1. Change the zero bill
The denominations of the banknotes of Planet X are only: 100 yuan, 5 yuan, 2 yuan, 1 yuan, a total of 4 types.
Xiao Ming traveled to X Star, and he only had two 100 yuan X Star coins in his hand, which was too inconvenient. He happened to pass by X Star Bank to change change.
Xiao Ming is a bit obsessive-compulsive. He insists that the number of 2 yuan in the 200 yuan exchanged note is exactly 10 times the number of 1 yuan, and the
rest are of course 5 yuan denominations.
The bank staff is a bit embarrassed, can you help figure out: on the premise of meeting Xiao Ming's requirements, at least how many banknotes should be exchanged for him?

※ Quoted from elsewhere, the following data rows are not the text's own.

theorem State.isSlot_v (s : State) (h : Head) (touch : List RegId) (dup : Dup) (k : Ctx → List Act) :
    s.isSlot h [] (s.vslot h touch dup k) := by
  obtain ⟨u, hu, hp⟩ := s.checkUsed_upsets h touch k
  exact ⟨touch, dup, k, u, by rw [State.vslot, hu], hp⟩

theorem State.isSlot_lx (s : State) (h : Head) (touch : List RegId) (k : Ctx → List Act) :
    s.isSlot h (if (s.core (coreOf s.cur)).iter.contains s.iss.unit then [.stall (.iter s.iss.unit)]
      else [.useIter s.iss.unit]) (s.lxSlot h touch k) := by
  obtain ⟨u, hu, hp⟩ := s.checkUsed_upsets h touch k
  exact ⟨touch, .now, k, u, by simp only [State.lxSlot, hu], hp⟩

/-- An XMAC or XMACZ: its parity check may use up a fault about to strike. -/
theorem State.isSlot_xmac (s : State) (h : Head) (a : BitVec 5) (ds : BitVec 28) (op : Nat) :
    s.isSlot h [] (s.xmacAny h a ds op) := by
  unfold State.xmacAny
  simp only []
  split
  · rename_i hh
    exact ⟨_, _, _, s.upsets.tail, rfl, fun hp => by simp [hp] at hh, fun h => by rw [h]; rfl⟩
  · exact State.isSlot_do ..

(5 yuan, 2 yuan, 1 yuan denominations must be available, not 0)
Note that what needs to be submitted is an integer, do not fill in any extra content.
2. Laser style
In order to increase the atmosphere, the grand festival of Planet X uses 30 optical devices lined up to cast beams of light into space.
It was discovered during installation and debugging that for some unknown reason, two adjacent lasers could not be turned on at the same time!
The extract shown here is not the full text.